> [Required work] In the entries that follow, the lines from the one with "-- ==== Sys2Proof/Machine/Adjust.lean" through the one with "def execScf (s" are the ones to write out, exactly and with both ends included. Nothing else should appear.

> [Saved entries]
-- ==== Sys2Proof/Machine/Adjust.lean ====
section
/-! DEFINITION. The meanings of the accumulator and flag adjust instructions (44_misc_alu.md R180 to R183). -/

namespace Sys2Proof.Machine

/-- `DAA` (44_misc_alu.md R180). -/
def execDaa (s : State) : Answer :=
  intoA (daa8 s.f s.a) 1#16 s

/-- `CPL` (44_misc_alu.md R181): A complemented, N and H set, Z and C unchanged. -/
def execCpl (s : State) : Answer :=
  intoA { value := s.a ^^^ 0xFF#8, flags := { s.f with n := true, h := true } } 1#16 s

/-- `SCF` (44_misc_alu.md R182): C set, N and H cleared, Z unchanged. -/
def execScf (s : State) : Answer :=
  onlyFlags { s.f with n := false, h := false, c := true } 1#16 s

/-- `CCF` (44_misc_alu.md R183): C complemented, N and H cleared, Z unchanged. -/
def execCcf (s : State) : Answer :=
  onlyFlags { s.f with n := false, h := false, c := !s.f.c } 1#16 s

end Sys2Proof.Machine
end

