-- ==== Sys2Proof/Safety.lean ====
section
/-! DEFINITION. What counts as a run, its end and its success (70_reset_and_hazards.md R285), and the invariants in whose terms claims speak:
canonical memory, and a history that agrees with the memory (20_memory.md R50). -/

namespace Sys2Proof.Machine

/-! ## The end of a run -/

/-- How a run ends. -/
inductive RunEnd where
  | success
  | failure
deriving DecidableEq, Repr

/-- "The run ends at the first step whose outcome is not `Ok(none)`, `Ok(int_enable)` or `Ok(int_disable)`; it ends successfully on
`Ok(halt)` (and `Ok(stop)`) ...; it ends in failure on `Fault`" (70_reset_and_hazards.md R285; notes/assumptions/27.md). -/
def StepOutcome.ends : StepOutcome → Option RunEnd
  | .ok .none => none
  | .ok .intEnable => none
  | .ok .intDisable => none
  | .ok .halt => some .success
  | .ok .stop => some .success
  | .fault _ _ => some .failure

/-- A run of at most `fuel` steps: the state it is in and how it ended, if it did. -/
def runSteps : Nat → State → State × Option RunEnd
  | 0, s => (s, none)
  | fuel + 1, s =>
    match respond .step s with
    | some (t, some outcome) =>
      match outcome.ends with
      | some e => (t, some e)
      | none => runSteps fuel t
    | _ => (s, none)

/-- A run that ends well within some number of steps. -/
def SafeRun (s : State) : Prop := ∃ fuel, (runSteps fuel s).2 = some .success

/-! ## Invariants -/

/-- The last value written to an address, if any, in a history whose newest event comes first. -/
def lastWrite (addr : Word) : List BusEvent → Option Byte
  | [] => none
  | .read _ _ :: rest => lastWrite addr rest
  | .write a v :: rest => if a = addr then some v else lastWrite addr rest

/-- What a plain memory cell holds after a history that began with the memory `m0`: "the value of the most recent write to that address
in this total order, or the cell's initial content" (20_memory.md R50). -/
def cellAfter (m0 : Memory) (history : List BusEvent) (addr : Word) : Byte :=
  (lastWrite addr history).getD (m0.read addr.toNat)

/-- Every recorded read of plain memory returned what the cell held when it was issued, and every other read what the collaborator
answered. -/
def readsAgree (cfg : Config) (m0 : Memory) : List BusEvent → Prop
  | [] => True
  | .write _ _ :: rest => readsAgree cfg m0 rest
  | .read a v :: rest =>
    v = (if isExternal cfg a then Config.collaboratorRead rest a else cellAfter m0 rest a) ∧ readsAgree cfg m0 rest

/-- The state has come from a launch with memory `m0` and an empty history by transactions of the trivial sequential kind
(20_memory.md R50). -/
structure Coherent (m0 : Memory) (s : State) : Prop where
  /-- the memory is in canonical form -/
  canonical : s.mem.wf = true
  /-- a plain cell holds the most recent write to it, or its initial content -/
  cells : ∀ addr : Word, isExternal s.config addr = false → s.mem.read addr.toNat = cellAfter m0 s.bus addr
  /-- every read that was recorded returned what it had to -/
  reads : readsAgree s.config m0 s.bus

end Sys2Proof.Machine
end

---

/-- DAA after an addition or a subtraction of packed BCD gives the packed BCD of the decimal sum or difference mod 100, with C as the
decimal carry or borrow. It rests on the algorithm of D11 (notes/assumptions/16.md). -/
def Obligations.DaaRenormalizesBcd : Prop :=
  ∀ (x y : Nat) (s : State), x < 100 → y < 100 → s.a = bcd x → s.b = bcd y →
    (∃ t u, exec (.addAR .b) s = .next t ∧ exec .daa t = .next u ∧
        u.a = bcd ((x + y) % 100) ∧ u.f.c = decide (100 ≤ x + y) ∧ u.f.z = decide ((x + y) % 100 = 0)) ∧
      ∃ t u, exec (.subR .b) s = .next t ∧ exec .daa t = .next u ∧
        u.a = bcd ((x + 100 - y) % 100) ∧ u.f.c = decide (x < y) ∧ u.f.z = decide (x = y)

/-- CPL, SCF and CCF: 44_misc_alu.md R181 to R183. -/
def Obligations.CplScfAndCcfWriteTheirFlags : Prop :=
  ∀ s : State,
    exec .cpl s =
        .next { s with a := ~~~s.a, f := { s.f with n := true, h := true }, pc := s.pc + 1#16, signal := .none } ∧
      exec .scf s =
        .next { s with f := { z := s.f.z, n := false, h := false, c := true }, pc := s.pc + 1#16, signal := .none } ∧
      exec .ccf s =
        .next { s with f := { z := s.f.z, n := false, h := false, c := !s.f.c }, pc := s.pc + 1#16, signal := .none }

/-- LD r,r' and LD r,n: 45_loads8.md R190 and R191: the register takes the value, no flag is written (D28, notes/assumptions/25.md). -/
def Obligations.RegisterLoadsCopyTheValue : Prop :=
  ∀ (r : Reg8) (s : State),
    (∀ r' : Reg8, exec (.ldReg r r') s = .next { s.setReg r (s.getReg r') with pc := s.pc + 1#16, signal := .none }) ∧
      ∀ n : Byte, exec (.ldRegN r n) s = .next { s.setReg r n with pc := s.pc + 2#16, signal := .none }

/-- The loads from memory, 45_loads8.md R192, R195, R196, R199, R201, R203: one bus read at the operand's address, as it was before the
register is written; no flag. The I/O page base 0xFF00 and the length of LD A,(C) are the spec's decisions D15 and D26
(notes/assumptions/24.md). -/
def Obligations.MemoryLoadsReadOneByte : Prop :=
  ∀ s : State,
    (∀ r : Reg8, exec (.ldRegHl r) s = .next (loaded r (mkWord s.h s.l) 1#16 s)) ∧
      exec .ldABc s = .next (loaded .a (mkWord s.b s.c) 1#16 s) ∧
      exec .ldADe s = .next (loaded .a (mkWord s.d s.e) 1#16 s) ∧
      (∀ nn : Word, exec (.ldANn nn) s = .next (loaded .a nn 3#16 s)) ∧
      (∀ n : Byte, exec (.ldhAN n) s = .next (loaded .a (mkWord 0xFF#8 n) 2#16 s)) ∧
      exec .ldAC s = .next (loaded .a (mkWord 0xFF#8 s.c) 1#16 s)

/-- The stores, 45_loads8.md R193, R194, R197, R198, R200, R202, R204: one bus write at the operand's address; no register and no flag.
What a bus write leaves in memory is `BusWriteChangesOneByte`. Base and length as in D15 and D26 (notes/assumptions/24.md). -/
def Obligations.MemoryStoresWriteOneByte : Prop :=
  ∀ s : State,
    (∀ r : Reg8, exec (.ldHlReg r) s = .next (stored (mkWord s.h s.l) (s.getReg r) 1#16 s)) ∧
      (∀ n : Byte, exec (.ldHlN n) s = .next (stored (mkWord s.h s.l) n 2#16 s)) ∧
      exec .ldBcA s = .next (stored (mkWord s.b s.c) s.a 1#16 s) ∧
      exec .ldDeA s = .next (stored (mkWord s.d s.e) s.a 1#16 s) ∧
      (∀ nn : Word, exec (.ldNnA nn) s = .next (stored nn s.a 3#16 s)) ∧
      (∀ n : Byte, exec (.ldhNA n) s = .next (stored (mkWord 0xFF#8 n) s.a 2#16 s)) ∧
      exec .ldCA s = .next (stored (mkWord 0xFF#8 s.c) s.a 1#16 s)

==

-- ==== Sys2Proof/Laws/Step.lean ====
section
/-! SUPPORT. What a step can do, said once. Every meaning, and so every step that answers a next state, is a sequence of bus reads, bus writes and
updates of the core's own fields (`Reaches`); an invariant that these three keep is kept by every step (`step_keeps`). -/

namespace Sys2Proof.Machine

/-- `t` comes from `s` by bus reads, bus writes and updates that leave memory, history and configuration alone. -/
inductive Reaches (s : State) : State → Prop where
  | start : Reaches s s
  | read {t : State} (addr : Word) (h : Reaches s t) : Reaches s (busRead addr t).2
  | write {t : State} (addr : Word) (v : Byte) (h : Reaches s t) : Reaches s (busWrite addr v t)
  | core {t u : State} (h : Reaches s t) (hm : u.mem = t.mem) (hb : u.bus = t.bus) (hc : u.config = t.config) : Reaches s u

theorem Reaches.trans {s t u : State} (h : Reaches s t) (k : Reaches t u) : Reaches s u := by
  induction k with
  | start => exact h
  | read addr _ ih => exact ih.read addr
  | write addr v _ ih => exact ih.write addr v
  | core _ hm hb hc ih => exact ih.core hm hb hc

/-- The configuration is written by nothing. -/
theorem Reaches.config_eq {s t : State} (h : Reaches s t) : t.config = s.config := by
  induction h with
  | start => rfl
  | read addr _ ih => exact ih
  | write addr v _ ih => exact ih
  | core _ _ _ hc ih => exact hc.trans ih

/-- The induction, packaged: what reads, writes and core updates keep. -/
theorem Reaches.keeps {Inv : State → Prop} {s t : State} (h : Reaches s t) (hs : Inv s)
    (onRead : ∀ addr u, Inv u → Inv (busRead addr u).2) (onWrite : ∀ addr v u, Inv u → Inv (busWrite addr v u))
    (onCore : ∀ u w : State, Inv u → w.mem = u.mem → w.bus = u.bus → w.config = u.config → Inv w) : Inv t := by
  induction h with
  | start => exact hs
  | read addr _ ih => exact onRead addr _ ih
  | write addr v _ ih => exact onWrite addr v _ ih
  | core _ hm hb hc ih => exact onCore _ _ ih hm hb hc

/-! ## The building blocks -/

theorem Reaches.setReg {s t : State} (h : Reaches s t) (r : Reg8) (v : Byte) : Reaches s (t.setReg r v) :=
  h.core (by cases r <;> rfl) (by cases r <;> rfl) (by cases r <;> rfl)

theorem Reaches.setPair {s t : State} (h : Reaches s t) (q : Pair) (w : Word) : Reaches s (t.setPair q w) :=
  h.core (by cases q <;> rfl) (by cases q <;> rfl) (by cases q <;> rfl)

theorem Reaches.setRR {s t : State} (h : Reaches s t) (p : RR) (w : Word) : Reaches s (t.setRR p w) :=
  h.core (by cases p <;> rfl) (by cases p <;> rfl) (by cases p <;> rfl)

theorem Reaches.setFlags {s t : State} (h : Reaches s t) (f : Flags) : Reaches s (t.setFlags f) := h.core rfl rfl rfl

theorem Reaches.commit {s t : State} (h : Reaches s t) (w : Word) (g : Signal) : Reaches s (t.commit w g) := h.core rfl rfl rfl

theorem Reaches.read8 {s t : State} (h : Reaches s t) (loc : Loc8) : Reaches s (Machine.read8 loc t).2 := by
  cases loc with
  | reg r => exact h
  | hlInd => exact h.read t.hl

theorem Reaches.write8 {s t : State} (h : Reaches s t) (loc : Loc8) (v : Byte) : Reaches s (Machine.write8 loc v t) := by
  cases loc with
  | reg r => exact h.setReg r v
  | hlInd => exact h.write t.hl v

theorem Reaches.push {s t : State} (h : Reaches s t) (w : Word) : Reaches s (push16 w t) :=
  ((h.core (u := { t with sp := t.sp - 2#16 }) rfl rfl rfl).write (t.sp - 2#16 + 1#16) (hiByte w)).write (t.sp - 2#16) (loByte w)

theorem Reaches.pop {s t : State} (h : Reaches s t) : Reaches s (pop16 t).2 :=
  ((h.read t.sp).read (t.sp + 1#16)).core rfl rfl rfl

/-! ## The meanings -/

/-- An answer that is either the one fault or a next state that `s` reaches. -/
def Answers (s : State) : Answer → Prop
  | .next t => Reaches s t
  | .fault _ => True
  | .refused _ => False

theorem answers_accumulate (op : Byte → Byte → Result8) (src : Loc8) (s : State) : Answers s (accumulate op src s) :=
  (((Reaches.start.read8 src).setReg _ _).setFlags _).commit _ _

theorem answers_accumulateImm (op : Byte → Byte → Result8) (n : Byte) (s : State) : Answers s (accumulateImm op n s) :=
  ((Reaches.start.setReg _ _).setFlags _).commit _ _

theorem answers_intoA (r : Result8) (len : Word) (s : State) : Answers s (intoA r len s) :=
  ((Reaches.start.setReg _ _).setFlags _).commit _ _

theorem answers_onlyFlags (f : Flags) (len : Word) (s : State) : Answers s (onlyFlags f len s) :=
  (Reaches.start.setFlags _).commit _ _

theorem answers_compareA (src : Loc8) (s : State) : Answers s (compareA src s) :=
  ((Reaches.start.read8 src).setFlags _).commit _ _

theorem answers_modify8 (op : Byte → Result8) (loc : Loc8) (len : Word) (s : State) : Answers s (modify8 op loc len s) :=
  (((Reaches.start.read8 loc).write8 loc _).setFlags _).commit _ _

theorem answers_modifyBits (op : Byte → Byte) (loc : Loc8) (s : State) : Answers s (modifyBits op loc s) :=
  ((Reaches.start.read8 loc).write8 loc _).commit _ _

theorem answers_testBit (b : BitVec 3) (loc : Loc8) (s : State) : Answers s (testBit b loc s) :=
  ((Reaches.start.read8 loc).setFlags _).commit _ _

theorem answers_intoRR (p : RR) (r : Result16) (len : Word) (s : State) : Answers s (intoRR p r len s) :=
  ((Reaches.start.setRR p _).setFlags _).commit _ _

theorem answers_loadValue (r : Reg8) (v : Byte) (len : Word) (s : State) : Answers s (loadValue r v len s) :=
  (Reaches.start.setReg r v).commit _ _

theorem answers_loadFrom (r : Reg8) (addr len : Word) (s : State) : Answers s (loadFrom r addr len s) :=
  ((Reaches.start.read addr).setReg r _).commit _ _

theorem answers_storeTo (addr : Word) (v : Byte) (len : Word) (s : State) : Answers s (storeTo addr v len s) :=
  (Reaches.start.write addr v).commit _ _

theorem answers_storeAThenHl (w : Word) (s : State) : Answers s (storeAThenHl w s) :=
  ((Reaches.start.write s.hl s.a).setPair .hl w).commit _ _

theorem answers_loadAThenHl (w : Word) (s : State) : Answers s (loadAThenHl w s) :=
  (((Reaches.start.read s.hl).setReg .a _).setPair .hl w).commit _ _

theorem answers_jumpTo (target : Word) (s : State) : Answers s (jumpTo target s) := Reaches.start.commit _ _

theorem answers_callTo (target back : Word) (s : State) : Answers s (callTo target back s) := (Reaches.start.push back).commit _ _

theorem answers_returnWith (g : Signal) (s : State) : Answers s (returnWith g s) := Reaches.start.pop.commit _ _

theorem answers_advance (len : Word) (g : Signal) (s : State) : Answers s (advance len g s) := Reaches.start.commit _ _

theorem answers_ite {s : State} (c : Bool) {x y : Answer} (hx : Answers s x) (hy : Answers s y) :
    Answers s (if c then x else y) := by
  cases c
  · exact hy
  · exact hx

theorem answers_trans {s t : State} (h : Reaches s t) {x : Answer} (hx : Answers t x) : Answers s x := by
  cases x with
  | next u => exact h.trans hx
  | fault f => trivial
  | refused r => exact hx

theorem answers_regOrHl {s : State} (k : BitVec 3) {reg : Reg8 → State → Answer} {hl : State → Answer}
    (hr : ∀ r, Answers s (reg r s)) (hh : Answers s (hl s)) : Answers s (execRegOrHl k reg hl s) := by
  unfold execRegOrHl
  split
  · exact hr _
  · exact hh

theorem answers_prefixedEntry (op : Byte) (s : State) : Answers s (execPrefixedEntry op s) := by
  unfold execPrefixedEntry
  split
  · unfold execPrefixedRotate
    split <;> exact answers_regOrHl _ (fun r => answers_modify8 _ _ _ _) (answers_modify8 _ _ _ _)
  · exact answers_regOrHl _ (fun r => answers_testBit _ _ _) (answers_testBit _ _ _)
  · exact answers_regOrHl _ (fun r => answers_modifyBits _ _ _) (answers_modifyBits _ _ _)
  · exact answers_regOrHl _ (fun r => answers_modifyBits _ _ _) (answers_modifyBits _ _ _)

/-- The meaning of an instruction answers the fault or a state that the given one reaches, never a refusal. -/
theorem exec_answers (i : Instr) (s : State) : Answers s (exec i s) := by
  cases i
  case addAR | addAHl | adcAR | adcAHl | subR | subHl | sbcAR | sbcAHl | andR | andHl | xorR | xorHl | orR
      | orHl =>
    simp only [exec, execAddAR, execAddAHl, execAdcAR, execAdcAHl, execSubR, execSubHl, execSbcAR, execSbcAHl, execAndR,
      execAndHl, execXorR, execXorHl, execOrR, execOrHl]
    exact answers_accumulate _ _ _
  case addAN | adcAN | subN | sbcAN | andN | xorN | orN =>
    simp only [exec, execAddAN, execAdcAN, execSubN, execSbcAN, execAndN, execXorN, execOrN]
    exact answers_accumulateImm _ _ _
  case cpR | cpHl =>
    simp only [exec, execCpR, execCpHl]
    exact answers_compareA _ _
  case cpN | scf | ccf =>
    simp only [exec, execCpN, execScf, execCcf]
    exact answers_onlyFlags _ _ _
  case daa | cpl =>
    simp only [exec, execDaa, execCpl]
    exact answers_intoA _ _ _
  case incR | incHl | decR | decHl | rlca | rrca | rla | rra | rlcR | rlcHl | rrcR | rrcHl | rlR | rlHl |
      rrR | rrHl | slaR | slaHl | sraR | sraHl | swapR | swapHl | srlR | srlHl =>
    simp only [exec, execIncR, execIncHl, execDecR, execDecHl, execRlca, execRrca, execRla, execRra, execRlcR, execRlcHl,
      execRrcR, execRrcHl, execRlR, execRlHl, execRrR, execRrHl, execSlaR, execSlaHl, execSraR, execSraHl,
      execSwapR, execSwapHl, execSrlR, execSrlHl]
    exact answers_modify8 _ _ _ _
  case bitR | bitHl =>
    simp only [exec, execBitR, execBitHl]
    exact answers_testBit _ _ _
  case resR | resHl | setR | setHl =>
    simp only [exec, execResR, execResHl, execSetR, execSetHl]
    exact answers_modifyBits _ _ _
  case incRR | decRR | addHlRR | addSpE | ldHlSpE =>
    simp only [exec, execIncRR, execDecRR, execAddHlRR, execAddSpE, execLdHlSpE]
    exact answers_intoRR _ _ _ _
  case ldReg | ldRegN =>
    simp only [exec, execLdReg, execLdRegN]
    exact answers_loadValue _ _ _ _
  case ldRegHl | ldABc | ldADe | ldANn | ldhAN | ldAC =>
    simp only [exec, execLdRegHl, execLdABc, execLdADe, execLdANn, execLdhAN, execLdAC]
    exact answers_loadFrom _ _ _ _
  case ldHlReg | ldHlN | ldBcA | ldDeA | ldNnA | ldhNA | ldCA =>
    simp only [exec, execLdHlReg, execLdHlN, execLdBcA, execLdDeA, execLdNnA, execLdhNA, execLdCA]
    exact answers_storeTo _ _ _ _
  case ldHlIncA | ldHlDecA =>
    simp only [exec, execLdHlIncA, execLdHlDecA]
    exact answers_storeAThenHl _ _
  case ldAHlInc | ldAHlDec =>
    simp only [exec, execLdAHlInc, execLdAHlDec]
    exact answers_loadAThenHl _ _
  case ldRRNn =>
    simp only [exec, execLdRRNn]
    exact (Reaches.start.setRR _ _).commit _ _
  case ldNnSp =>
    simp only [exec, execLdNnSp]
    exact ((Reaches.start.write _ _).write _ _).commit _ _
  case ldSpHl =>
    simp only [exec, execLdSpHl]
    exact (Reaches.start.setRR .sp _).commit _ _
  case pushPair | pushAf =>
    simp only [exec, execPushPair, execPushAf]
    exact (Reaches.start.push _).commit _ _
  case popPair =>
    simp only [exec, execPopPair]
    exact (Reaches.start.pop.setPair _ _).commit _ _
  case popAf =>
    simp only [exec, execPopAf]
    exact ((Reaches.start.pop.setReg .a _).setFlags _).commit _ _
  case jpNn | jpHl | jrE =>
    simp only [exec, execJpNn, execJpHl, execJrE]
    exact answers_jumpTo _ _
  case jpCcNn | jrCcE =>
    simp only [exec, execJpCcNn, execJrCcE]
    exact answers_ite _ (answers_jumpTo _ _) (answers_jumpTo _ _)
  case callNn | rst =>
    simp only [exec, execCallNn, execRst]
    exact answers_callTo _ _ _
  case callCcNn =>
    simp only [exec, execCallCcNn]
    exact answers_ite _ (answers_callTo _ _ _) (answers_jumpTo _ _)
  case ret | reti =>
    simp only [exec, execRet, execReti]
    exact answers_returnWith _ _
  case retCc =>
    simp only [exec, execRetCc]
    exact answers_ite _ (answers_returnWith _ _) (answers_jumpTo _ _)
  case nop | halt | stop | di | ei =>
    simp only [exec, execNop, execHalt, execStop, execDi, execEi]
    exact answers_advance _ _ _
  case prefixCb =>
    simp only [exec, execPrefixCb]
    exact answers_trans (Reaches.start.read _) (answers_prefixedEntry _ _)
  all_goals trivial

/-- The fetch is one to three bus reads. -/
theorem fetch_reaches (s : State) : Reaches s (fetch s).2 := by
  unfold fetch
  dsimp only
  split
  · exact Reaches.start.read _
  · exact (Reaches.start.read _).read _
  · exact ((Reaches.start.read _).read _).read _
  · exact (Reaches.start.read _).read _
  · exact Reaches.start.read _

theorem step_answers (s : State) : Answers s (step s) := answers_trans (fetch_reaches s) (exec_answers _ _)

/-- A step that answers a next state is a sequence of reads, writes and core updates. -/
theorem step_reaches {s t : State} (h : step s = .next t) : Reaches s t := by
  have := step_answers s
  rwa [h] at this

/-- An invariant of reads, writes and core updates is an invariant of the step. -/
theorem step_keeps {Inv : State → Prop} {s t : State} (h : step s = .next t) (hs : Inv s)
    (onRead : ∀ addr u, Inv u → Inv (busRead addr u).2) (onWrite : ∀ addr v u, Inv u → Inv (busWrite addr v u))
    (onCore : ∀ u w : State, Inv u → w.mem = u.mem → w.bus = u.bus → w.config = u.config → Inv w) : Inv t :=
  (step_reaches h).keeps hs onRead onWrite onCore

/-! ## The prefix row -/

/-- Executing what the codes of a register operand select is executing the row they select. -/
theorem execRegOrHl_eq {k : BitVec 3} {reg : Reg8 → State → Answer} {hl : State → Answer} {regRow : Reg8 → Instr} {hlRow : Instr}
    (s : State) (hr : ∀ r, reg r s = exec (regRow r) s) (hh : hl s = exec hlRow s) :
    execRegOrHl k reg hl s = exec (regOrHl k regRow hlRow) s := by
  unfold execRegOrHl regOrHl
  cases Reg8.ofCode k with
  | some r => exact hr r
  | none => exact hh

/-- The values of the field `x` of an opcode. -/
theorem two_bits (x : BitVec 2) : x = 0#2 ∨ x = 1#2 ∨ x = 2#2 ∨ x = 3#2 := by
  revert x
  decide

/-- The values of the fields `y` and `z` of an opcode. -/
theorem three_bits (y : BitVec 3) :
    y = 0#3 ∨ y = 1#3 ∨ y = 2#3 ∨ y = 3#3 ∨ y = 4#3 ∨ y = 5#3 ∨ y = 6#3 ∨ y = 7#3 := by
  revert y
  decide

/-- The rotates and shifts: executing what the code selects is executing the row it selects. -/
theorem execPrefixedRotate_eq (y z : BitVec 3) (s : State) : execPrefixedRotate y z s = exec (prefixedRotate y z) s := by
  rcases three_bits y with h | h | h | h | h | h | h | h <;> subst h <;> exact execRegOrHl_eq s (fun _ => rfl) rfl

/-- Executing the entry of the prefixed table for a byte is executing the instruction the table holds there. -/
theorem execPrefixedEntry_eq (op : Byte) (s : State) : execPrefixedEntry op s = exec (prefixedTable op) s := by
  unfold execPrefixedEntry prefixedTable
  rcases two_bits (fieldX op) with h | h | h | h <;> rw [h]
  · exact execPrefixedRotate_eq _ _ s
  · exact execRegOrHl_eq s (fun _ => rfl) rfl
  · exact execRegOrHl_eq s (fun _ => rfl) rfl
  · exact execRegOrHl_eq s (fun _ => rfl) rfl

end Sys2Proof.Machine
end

> [Finished task]
-- ==== Sys2Proof/Machine/Adjust.lean ====
section
/-! DEFINITION. The meanings of the accumulator and flag adjust instructions (44_misc_alu.md R180 to R183). -/

namespace Sys2Proof.Machine

/-- `DAA` (44_misc_alu.md R180). -/
def execDaa (s : State) : Answer :=
  intoA (daa8 s.f s.a) 1#16 s

/-- `CPL` (44_misc_alu.md R181): A complemented, N and H set, Z and C unchanged. -/
def execCpl (s : State) : Answer :=
  intoA { value := s.a ^^^ 0xFF#8, flags := { s.f with n := true, h := true } } 1#16 s

/-- `SCF` (44_misc_alu.md R182): C set, N and H cleared, Z unchanged. -/
def execScf (s : State) : Answer :=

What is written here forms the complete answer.